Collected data
==========

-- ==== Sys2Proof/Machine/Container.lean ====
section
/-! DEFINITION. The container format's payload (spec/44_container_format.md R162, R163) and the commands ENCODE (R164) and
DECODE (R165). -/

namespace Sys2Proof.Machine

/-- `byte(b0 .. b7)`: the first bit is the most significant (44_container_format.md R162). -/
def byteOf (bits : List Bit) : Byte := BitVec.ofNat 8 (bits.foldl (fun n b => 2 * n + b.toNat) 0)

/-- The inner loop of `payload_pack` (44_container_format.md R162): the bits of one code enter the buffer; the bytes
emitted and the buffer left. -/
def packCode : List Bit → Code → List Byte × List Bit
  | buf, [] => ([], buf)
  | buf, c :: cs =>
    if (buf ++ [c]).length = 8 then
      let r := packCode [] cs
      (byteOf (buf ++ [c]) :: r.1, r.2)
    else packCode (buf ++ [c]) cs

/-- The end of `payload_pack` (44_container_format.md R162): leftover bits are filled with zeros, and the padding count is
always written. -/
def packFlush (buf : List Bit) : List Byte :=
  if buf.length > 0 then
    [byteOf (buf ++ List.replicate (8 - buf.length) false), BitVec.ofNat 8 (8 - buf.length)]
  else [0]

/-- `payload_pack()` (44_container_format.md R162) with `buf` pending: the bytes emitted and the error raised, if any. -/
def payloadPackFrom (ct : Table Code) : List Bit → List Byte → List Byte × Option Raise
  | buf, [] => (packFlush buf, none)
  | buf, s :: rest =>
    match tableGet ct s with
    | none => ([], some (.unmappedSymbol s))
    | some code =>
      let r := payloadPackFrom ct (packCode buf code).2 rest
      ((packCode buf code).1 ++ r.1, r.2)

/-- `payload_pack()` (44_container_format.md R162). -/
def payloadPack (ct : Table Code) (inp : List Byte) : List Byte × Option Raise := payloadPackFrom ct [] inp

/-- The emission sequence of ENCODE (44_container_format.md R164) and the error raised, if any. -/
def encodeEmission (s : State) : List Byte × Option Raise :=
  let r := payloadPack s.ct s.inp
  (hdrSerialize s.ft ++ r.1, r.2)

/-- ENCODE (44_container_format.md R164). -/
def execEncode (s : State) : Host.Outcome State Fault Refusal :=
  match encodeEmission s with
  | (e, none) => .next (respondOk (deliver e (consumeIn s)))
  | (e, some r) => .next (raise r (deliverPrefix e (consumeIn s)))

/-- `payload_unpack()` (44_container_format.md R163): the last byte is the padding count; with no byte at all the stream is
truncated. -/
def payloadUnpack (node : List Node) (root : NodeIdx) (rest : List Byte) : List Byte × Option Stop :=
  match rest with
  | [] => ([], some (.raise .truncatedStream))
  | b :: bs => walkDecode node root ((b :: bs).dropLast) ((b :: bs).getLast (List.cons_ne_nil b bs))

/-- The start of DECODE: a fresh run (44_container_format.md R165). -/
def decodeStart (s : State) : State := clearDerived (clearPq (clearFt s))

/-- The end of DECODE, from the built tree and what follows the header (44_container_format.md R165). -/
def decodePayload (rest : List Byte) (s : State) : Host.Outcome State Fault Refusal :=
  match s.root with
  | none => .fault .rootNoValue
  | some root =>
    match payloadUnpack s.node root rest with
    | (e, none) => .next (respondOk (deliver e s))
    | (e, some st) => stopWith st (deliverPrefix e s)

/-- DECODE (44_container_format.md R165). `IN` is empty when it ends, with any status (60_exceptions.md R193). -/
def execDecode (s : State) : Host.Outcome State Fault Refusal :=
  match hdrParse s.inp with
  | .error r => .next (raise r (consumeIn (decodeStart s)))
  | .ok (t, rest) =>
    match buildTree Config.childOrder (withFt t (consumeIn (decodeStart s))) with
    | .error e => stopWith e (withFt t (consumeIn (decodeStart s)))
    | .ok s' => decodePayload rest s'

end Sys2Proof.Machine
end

==========

• [EXERCISE BRIEF]
All of the entries above should be transcribed exactly, line for line.

• [ANSWER TO THIS EXERCISE]
-- ==== Sys2Proof/Machine/Container.lean ====
section
/-! DEFINITION. The container format's payload (spec/44_container_format.md R162, R163) and the commands ENCODE (R164) and
DECODE (R165). -/

namespace Sys2Proof.Machine

/-- `byte(b0 .. b7)`: the first bit is the most significant (44_container_format.md R162). -/
def byteOf (bits : List Bit) : Byte := BitVec.ofNat 8 (bits.foldl (fun n b => 2 * n + b.toNat) 0)

/-- The inner loop of `payload_pack` (44_container_format.md R162): the bits of one code enter the buffer; the bytes
emitted and the buffer left. -/
def packCode : List Bit → Code → List Byte × List Bit
  | buf, [] => ([], buf)
  | buf, c :: cs =>
    if (buf ++ [c]).length = 8 then
      let r := packCode [] cs
      (byteOf (buf ++ [c]) :: r.1, r.2)
    else packCode (buf ++ [c]) cs

/-- The end of `payload_pack` (44_container_format.md R162): leftover bits are filled with zeros, and the padding count is
always written. -/
def packFlush (buf : List Bit) : List Byte :=
  if buf.length > 0 then
    [byteOf (buf ++ List.replicate (8 - buf.length) false), BitVec.ofNat 8 (8 - buf.length)]
  else [0]

/-- `payload_pack()` (44_container_format.md R162) with `buf` pending: the bytes emitted and the error raised, if any. -/
def payloadPackFrom (ct : Table Code) : List Bit → List Byte → List Byte × Option Raise
  | buf, [] => (packFlush buf, none)
  | buf, s :: rest =>
    match tableGet ct s with
    | none => ([], some (.unmappedSymbol s))
    | some code =>
      let r := payloadPackFrom ct (packCode buf code).2 rest
      ((packCode buf code).1 ++ r.1, r.2)

/-- `payload_pack()` (44_container_format.md R162). -/
def payloadPack (ct : Table Code) (inp : List Byte) : List Byte × Option Raise := payloadPackFrom ct [] inp

/-- The emission sequence of ENCODE (44_container_format.md R164) and the error raised, if any. -/
def encodeEmission (s : State) : List Byte × Option Raise :=
  let r := payloadPack s.ct s.inp
  (hdrSerialize s.ft ++ r.1, r.2)

/-- ENCODE (44_container_format.md R164). -/
def execEncode (s : State) : Host.Outcome State Fault Refusal :=
  match encodeEmission s with
  | (e, none) => .next (respondOk (deliver e (consumeIn s)))
  | (e, some r) => .next (raise r (deliverPrefix e (consumeIn s)))

/-- `payload_unpack()` (44_container_format.md R163): the last byte is the padding count; with no byte at all the stream is
truncated. -/
def payloadUnpack (node : List Node) (root : NodeIdx) (rest : List Byte) : List Byte × Option Stop :=
  match rest with
  | [] => ([], some (.raise .truncatedStream))
  | b :: bs => walkDecode node root ((b :: bs).dropLast) ((b :: bs).getLast (List.cons_ne_nil b bs))

/-- The start of DECODE: a fresh run (44_container_format.md R165). -/
def decodeStart (s : State) : State := clearDerived (clearPq (clearFt s))

/-- The end of DECODE, from the built tree and what follows the header (44_container_format.md R165). -/
def decodePayload (rest : List Byte) (s : State) : Host.Outcome State Fault Refusal :=
  match s.root with
  | none => .fault .rootNoValue
  | some root =>
    match payloadUnpack s.node root rest with
    | (e, none) => .next (respondOk (deliver e s))
    | (e, some st) => stopWith st (deliverPrefix e s)

/-- DECODE (44_container_format.md R165). `IN` is empty when it ends, with any status (60_exceptions.md R193). -/
def execDecode (s : State) : Host.Outcome State Fault Refusal :=
  match hdrParse s.inp with
  | .error r => .next (raise r (consumeIn (decodeStart s)))
  | .ok (t, rest) =>
    match buildTree Config.childOrder (withFt t (consumeIn (decodeStart s))) with
    | .error e => stopWith e (withFt t (consumeIn (decodeStart s)))
    | .ok s' => decodePayload rest s'

end Sys2Proof.Machine
end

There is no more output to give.